Доктор таращит глаза, дивится. Не во сне ли, думает. А они, проклятые, шипят гусями:

– Люблю тебя, Павлуша.

– Любишь? Ты чего-то юлишь, по роже вижу, что юлишь… А дьячок-то?

– Не вспоминай. Ведь каялась… Чего же тебе надо? Прости!

Замолчали оба. Он красного вина подносит, сам пьет, ее плечо лапой гладит, тискает.

– Ночевать не будешь?

– Нет, ехать надо.

– Подари колечко. Может, не увидимся… Уйду.

– Что-о?

Таящимся, но злобным смехом всколыхнулась Дуня, задорно запрокинула с двумя черными косами голову, взметнула вверх руки, хрустнула пальцами и, покачиваясь гибким станом, протянула:

– Испужа-а-лся?.. А ежели уйду? Кто удержит?

– Сма-а-три, Дуня!

Урядник поднял над головой револьвер, потряс им в воздухе:

– Со дна моря достану, из могилы выкопаю, воскрешу и перерву глотку… Знай!

Она прижала локтями грудь, съежилась, вздрогнула зябко:

– Заколела я чего-то… Поцелуй.

Потемнело у доктора в глазах: сон или не сон? В ушах шумит, во рту пересохло, и, как в наковальню молотом, бьет в груди сердце.

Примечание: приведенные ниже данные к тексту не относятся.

/-- Access codes (R6). -/
inductive Acc | rw | ro | w1c | w1s | wo | rwl
deriving DecidableEq, Repr

structure RegField where
  hi    : Nat
  lo    : Nat
  acc   : Acc
  reset : Nat
deriving DecidableEq, Repr

def fld (hi lo : Nat) (acc : Acc) (reset : Nat := 0) : RegField := { hi, lo, acc, reset }

def rw32 : Option (List RegField) := some [fld 31 0 .rw]
def ro32 : Option (List RegField) := some [fld 31 0 .ro]

/-- Registers of bow n by offset in its block (R89, R214, R231). -/
def bowLayout (n o : Nat) : Option (List RegField) :=
  if o = 0x000 then some [fld 3 0 .ro n, fld 4 4 .ro]
  else if o = 0x004 then some [fld 2 0 .ro, fld 5 3 .ro, fld 6 6 .ro, fld 7 7 .ro, fld 14 8 .ro, fld 18 15 .ro, fld 19 19 .ro]
  else if o = 0x008 then some [fld 0 0 .rwl 1, fld 1 1 .rwl 1, fld 14 8 .rwl 64]
  else if o = 0x010 then some [fld 9 0 .ro 4, fld 10 10 .w1c]
  else if o = 0x040 ∨ o = 0x060 then some [fld 7 0 .ro, fld 8 8 .ro]
  else if o = 0x044 ∨ o = 0x064 then some [fld 12 0 .ro]
  else if o = 0x048 ∨ o = 0x04C ∨ o = 0x068 ∨ o = 0x06C then ro32
  else if o = 0x050 ∨ o = 0x070 then some [fld 15 0 .ro]
  else if o = 0x080 ∨ o = 0x084 ∨ o = 0x088 ∨ o = 0x08C then rw32
  else if o = 0x090 then some [fld 15 0 .rw]
  else if o = 0x0A0 then some [fld 31 0 .ro 0x65400001]
  else if o = 0x0A4 then ro32
  else if o = 0x0A8 then some [fld 8 0 .ro, fld 14 9 .ro, fld 15 15 .ro, fld 23 16 .rw]
  else if o = 0x0AC then some [fld 12 0 .ro, fld 17 13 .ro, fld 18 18 .w1c, fld 19 19 .ro]
  else if o = 0x0C0 then some [fld 0 0 .rwl 1, fld 6 1 .rwl 32, fld 7 7 .rwl]
  else if o = 0x0C4 ∨ o = 0x0C8 ∨ o = 0x0CC ∨ o = 0x0D4 ∨ o = 0x0D8 ∨ o = 0x0E0 ∨ o = 0x0E4 then rw32
  else if o = 0x0D0 then some [fld 7 0 .rw, fld 15 8 .rw, fld 23 16 .rw, fld 31 24 .rw]
  else if o = 0x0DC then some [fld 10 0 .rw]
  else if 0x100 ≤ o ∧ o < 0x180 then some [fld 11 0 .ro, fld 19 12 .ro, fld 20 20 .ro]
  else none

/-- The register file of logical course n by offset (R53 to R58). -/
def courseLayout (n o : Nat) : Option (List RegField) :=
  if o = 0x000 then some [fld 5 0 .ro n, fld 14 8 .ro n, fld 19 16 .ro, fld 20 20 .ro, fld 21 21 .ro]
  else if o = 0x010 then some [fld 1 0 .rw, fld 3 2 .rw, fld 5 4 .rw, fld 7 6 .rw]
  else if o = 0x014 ∨ o = 0x018 ∨ o = 0x01C ∨ o = 0x020 then rw32
  else if o = 0x040 then rw32
  else if o = 0x044 then some [fld 15 0 .rw, fld 16 16 .w1c]
  else if o = 0x048 then some [fld 13 0 .ro, fld 17 14 .ro, fld 18 18 .ro]
  else if o = 0x050 then some [fld 0 0 .rw 1, fld 1 1 .w1s, fld 2 2 .w1c]
  else if o = 0x054 then some [fld 13 0 .ro]
  else if 0x100 ≤ o ∧ o < 0x180 then
    if o % 0x20 = 0x00 then some [fld 0 0 .wo, fld 1 1 .wo, fld 2 2 .rw, fld 4 3 .rw, fld 5 5 .rw, fld 6 6 .rw,
      fld 7 7 .rw, fld 13 8 .rw 40, fld 15 14 .rw, fld 16 16 .rw, fld 21 17 .rw]
    else if o % 0x20 = 0x04 then some [fld 13 0 .rw]
    else if o % 0x20 = 0x08 then some [fld 9 0 .rw, fld 20 10 .rw 1024]
    else if o % 0x20 = 0x0C then some [fld 20 0 .rw, fld 24 21 .rw]
    else if o % 0x20 = 0x10 then some [fld 1 0 .ro, fld 9 2 .ro, fld 20 10 .ro, fld 21 21 .ro, fld 31 22 .rw]
    else if o % 0x20 = 0x14 then some [fld 7 0 .rw]
    else if o % 0x20 = 0x18 then rw32
    else some [fld 15 0 .rw, fld 31 16 .rw]
  else if 0x180 ≤ o ∧ o < 0x190 then some [fld 15 0 .rw, fld 18 16 .rw, fld 19 19 .rw, fld 21 20 .rw]
  else none

/-- CAPO_GROUPn and CAPO_CSTATEm (R89). -/
def capoLayout (o : Nat) : Option (List RegField) :=
  if 0x800 ≤ o ∧ o < 0x840 then some [fld 2 0 .ro, fld 5 3 .ro, fld 8 6 .ro, fld 11 9 .ro, fld 12 12 .ro, fld 13 13 .ro,
    fld 14 14 .ro, fld 20 16 .ro 20]
  else if 0x840 ≤ o ∧ o < 0x860 then some [fld 31 0 .ro 0x11111111]
  else none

Быстро поднялся с полу – нет, не сон, – быстро подошел к постельнику и, нагнувшись, стал шарить спички.

У урядника погас огонь и захлопнулась плотно дверь. Оттуда слышалась не то ругань, не то смех.

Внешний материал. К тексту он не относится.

/-! ### Block RAMs (R286, R287) -/

/-- An access of a block-RAM port at an edge: its word, place in the word, width, and the bits that it writes. -/
structure BramAccess where
  row   : Nat
  shift : Nat
  width : Nat
  mask  : Word
  data  : Word
deriving DecidableEq, Repr

/-- The bits [shift + width - 1 : shift]. -/
def spanMask (shift width : Nat) : Word := BitVec.ofNat 40 ((2 ^ width - 1) * 2 ^ shift)

/-- The access that a port makes with its present inputs; the lower addresses lie in the lower bits of a word.
[log entry 162: DESIGN CHOICE] -/
def portAccess (s : State) (p : PortConf) : BramAccess :=
  let n := 2 ^ p.aspect.toNat
  let a := netNumber s p.addr % (512 * n)
  let width := 40 / n
  let shift := a % n * width
  let lanes := (List.finRange 5).foldl (fun (m : Word) j => if net s p.lanes[j] then m ||| spanMask (8 * j.val) 8 else m) 0
  let mask := if !net s p.write then 0 else if n = 1 then lanes else spanMask shift width
  { row := a / n, shift, width, mask, data := BitVec.ofNat 40 (netNumber s p.data % 2 ^ width * 2 ^ shift) }

/-- The accesses overlap in a bit of one address. -/
def overlaps (x : BramAccess) (m : Word) (y : BramAccess) : Bool := x.row == y.row && m &&& spanMask y.shift y.width != 0

def bramErrorAt (s : State) (m r : Nat) : Option BramError := s.fab.bramErr.find? (fun e => e.block == m && e.row == r)

def bitsSet (v : BitVec 48) : Nat := (List.range 48).foldl (fun n i => n + (v.getLsbD i).toNat) 0

/-- The word that a read delivers: a single-bit error is corrected, an uncorrectable one delivered as read.
[log entry 162: DESIGN CHOICE] -/
def bramRead (s : State) (m r : Nat) (word : Word) : State × Word := match bramErrorAt s m r with
  | some e =>
    if bitsSet e.flip ≤ 1 then (countUp s 0x40050 15 0 1, word)
    else (logEvent (countUp s 0x40050 31 16 1) (logSource 0x06 (m / 16)) 0x0010 stEccUncorrected (BitVec.ofNat 24 (512 * (m % 16) + r)),
          word ^^^ e.flip.setWidth 40)
  | none => (s, word)

/-- A port's read at an edge: `other` is the access that the other port makes at it, if the two meet. -/
def portReads (s : State) (m p : Nat) (old : Word) (x : BramAccess) (other : Option BramAccess) : State :=
  let r := match other with
    | some y =>
      if overlaps y y.mask x then
        let f := takeFree s
        (f.2, old ^^^ ((old ^^^ y.data) &&& y.mask &&& Config.bramMix f.1))
      else bramRead s m x.row old
    | none => bramRead s m x.row old
  let v := (r.2 &&& spanMask x.shift x.width) >>> x.shift
  let outs := cset zeroes (cset zeroes r.1.fab.outs (2 * p + 1) (cget zeroes r.1.fab.outs (2 * p))) (2 * p) v
  { r.1 with fab := { r.1.fab with outs } }

/-- Bits of a word are written: check bits are made anew, so that a single-bit error goes, and an uncorrectable one where
the whole word is written. [log entry 162: DESIGN CHOICE] -/
def portWrites (s : State) (m : Nat) (x : BramAccess) : State :=
  if x.mask = 0 then s
  else
    let k := 512 * m + x.row
    let init := match bramOf s m with
      | some c => bramInit c x.row
      | none => 0
    let word := init ^^^ cget zeroes s.fab.bram k
    let new := (word &&& ~~~x.mask) ||| (x.data &&& x.mask)
    { s with fab := { s.fab with
        bram := cset zeroes s.fab.bram k (new ^^^ init)
        bramErr := s.fab.bramErr.filter (fun e => !(e.block == m && e.row == x.row && (bitsSet e.flip ≤ 1 || x.mask == spanMask 0 40))) } }

/-- The accesses of both ports of a block RAM at an edge, with the inputs of `s0`: where two writes meet port A's lands. -/
def stepBram (s0 : State) (up : BitVec 4) (m : Nat) (k : BramConf) (s : State) : State :=
  let q := Fin.ofNat 4 (m / 16)
  let a := if clocked s0 up q k.a.clock then some (portAccess s0 k.a) else none
  let b := if clocked s0 up q k.b.clock then some (portAccess s0 k.b) else none
  let near : Bool := k.a.clock == k.b.clock || Config.nearEdges s0.free
  let read := fun (s : State) (p : Nat) (x y : Option BramAccess) => match x with
    | some x => portReads s m p (bramWord s0 m k x.row) x (if near then y else none)
    | none => s
  let s := read (read s (2 * m) a b) (2 * m + 1) b a
  let lost : Bool := near && (match a, b with
    | some x, some y => y.mask != 0 && overlaps x x.mask y
    | _, _ => false)
  let s := match a with
    | some x => portWrites s m x
    | none => s
  match b with
  | some y => if lost then countUp s 0x40054 31 0 1 else portWrites s m y
  | none => s

def stepBrams (s0 : State) (up : BitVec 4) (s : State) : State :=
  (List.finRange 4).foldl (fun s q => if !quadLive s0 q then s else
    (s0.fab.quads[q]).brams.foldl (fun s e => stepBram s0 up (16 * q.val + e.1 % 16) e.2 s) s) s

/-! ### Balls (R291, R301, R305) -/

/-- What a ball does: the level that it drives, if any, and those that follow in the same period of its clock, strength in mA,
slew, pull. -/
structure BallNow where
  level    : Option Bool
  later    : List Bool
  strength : Nat
  fast     : Bool
  pull     : Pull
deriving DecidableEq, Repr

/-- The entry of the ball safe table. -/
def safeEntry (s : State) (n : Fin 64) : Nat := regBits s (0x40100 + n.val / 4 * 4) (8 * (n.val % 4) + 7) (8 * (n.val % 4))

/-- The safe state of a ball; before BOOT has applied the table it is high-impedance with a weak pull-down. A ball of a
quadrant that runs has the entry as it was when the quadrant started. [log entry 160: DESIGN CHOICE] -/
def safeBall (s : State) (n : Fin 64) : BallNow :=
  let e := if s.mode == .off || s.mode == .boot then 0
    else if quadLive s (Fin.ofNat 4 (n.val / 16)) then (cget zeroes s.fab.safe n.val).toNat else safeEntry s n
  let mode := e % 8
  { level := if mode = 3 then some false else if mode = 4 then some true else none, later := []
    strength := 4 * (e / 8 % 4 + 1), fast := false
    pull := if mode = 0 then .down else if mode = 1 then .up else .none }

/-- Bits that an I/O register takes in a period of its clock (R291). -/
def ioWidth : IoReg → Nat
  | .none | .sdr => 1
  | .ddr => 2
  | .serdes r => 2 ^ (r.val + 1)

/-- The configuration of a ball, and whether it is the N side of an LVDS pair: then it shows the complement of P (R290). -/
def sideConf (s : State) (n : Fin 64) : Option (BallConf × Bool) :=
  match ballOf s (Fin.ofNat 64 (n.val / 2 * 2)) with
  | some k => match k.kind with
    | .lvds _ => some (k, n.val % 2 == 1)
    | .lvcmos _ => (ballOf s n).map (fun k => (k, false))
  | none => (ballOf s n).map (fun k => (k, false))

/-- The bits that a ball sends in the present period of its clock, first bit first (R291).
[log entry 187: DESIGN CHOICE] -/
def sentBits (s : State) (n : Nat) (k : BallConf) : List Bool :=
  if !net s k.enable then []
  else if k.ioReg = .none then [net s (k.output.headD netOff)]
  else (List.range (ioWidth k.ioReg)).map (fun i => (cget zeroes s.fab.padOut n).getLsbD i)

/-- A ball under boundary scan: the level of its cell, or with HIGHZ none (R431, R432). -/
def scanBall (s : State) (n : Fin 64) : BallNow :=
  { level := if s.jtag.ir = 0x05 then none else some (s.jtag.drives.getLsbD n.val), later := [], strength := 0, fast := false, pull := .none }

/-- A ball of a quadrant that runs does what the image says from the second edge of its tree on; every other ball is in its
safe state. [log entry 160: DESIGN CHOICE] -/
def ballShows (s : State) (n : Fin 64) : BallNow :=
  if s.jtag.control then scanBall s n
  else
    let q := Fin.ofNat 4 (n.val / 16)
    match sideConf s n with
    | some (k, inv) =>
      if quadLive s q && edgesSince s q k.clock ≥ 2 then
        let bits := (sentBits s (if inv then n.val - 1 else n.val) k).map (fun b => b ^^ inv)
        { level := bits.head?, later := bits.drop 1, strength := 4 * (k.strength.toNat + 1), fast := k.fast, pull := k.pull }
      else safeBall s n
    | none => safeBall s n

/-- The levels of the FIO balls: those that the device drives, and those that come from outside.
[log entry 129: DEDUCED] -/
def fioLevels (s : State) : BitVec 64 := BitVec.ofNat 64 ((List.finRange 64).foldl (fun v n =>
  v + ((ballShows s n).level.getD ((Config.padLevel s.epoch.toNat n.val 0).getLsbD 0)).toNat * 2 ^ n.val) 0)

/-- The I/O registers of the balls at an edge take the bits of a period. -/
def stepPads (s : State) (up : BitVec 4) : Cells 8 × Cells 8 :=
  (List.finRange 4).foldl (fun c q => (s.fab.quads[q]).balls.foldl (fun c e =>
    let n := 16 * q.val + e.1 % 16
    let bits := 2 ^ ioWidth e.2.ioReg
    if clocked s up q e.2.clock && e.2.ioReg != .none then
      (cset zeroes c.1 n (BitVec.ofNat 8 ((Config.padLevel s.epoch.toNat n e.2.delay.toNat).toNat % bits)),
       cset zeroes c.2 n (BitVec.ofNat 8 (netNumber s e.2.output % bits)))
    else c) c) (s.fab.padIn, s.fab.padOut)

/-! ### The timebase (R296) -/

/-- EV0 to EV15 and ET_MATCH0 to 15. -/
def tapLevels (s : State) : BitVec 32 :=
  let m := (List.finRange 16).foldl (fun v t => v + (etOut s t).toNat * 2 ^ t.val) 0
  (BitVec.ofNat 16 m ++ s.ev : BitVec 32)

Доктор зажег лампу. Руки его дрожали. Взгляд стал диким, растерянным, а мускул над глазом запрыгал. Он налил в чайный стакан коньяку и жадно, залпом, выпил.

«Нет, не сон…»

Была глухая ночь. Хмель нахрапом вползал в его голову. Заскакали мысли, перепутались, как испуганное стадо баранов, и бросились врассыпную. Чувствовал он, как уползает из-под ног почва, как все горит и стонет у него в душе. Тяжко сделалось.

Время шло. Лампа давно погасла, копоть от тлеющего фитиля висела над столом черным угаром, а сквозь окна глядела луна.

– Эй, ты, господин торгующий… купец! – говорил доктор пьяным голосом. – Тарантас этакий, а? Слышишь? Храпишь? Ну, черт с тобой, спи. Н-нда-а… Болотина-то, грязь-то какая. Ай-яй-яй-яй-яй… Ай-яй-яй-яй-яй… Бррр! Где тут гармония, красота? Вдруг урядник… и Дуня. Ходячее пузо какое-то… и алый полевой цветок. А? Нет, ты посуди, Аршин Иваныч, прав я или не прав? Дурак я, слюнтяй, интеллигент, мечтатель, кисель паршивый! Вот кто я…

Доктор приподнялся с лавки, взъерошил волосы, вытаращил глаза и закричал:

– Эй, вы, красивые… двое! Заперлись?

В комнате урядника примолкли, притаились, умерли.

– За что ж ты мне в душу-то харкнула? А? Ведь ты кто? Знаешь, ты кто? Змея!.. – стал кричать, топая ногами, доктор.

Во тьме что-то зачавкало, всхлипнуло, зашипело, и раздался голос купца:

– Вы с кем это рассуждение имеете?

Доктор удивился звуку голоса, но встал, побрел, еле держась на ногах, к купцу и упал возле него на колени. Целовал его, плакал горько пьяными слезами, жаловался:

– Где же правда, где? Вдруг Дуня – и на коленях у борова. А?.. Зачем обещать тогда? А ведь так клялась…

– Да-а-а, вон оно что. Хе-хе-хе. Так-так-так. На то и щука в море. Вот те и чистая! Ха-ха! Ловко. Вот те и краля!

Доктор, покачиваясь, стоял на коленях и грозно тряс кулаком:

– У-ух ты мне! Куроцап! Убью!!

– Смотри, отскочите… – иронически заметил купец и продолжал зевая: – А ты вот лучше высморкайся да ложись спать с богом. Ишь ночь…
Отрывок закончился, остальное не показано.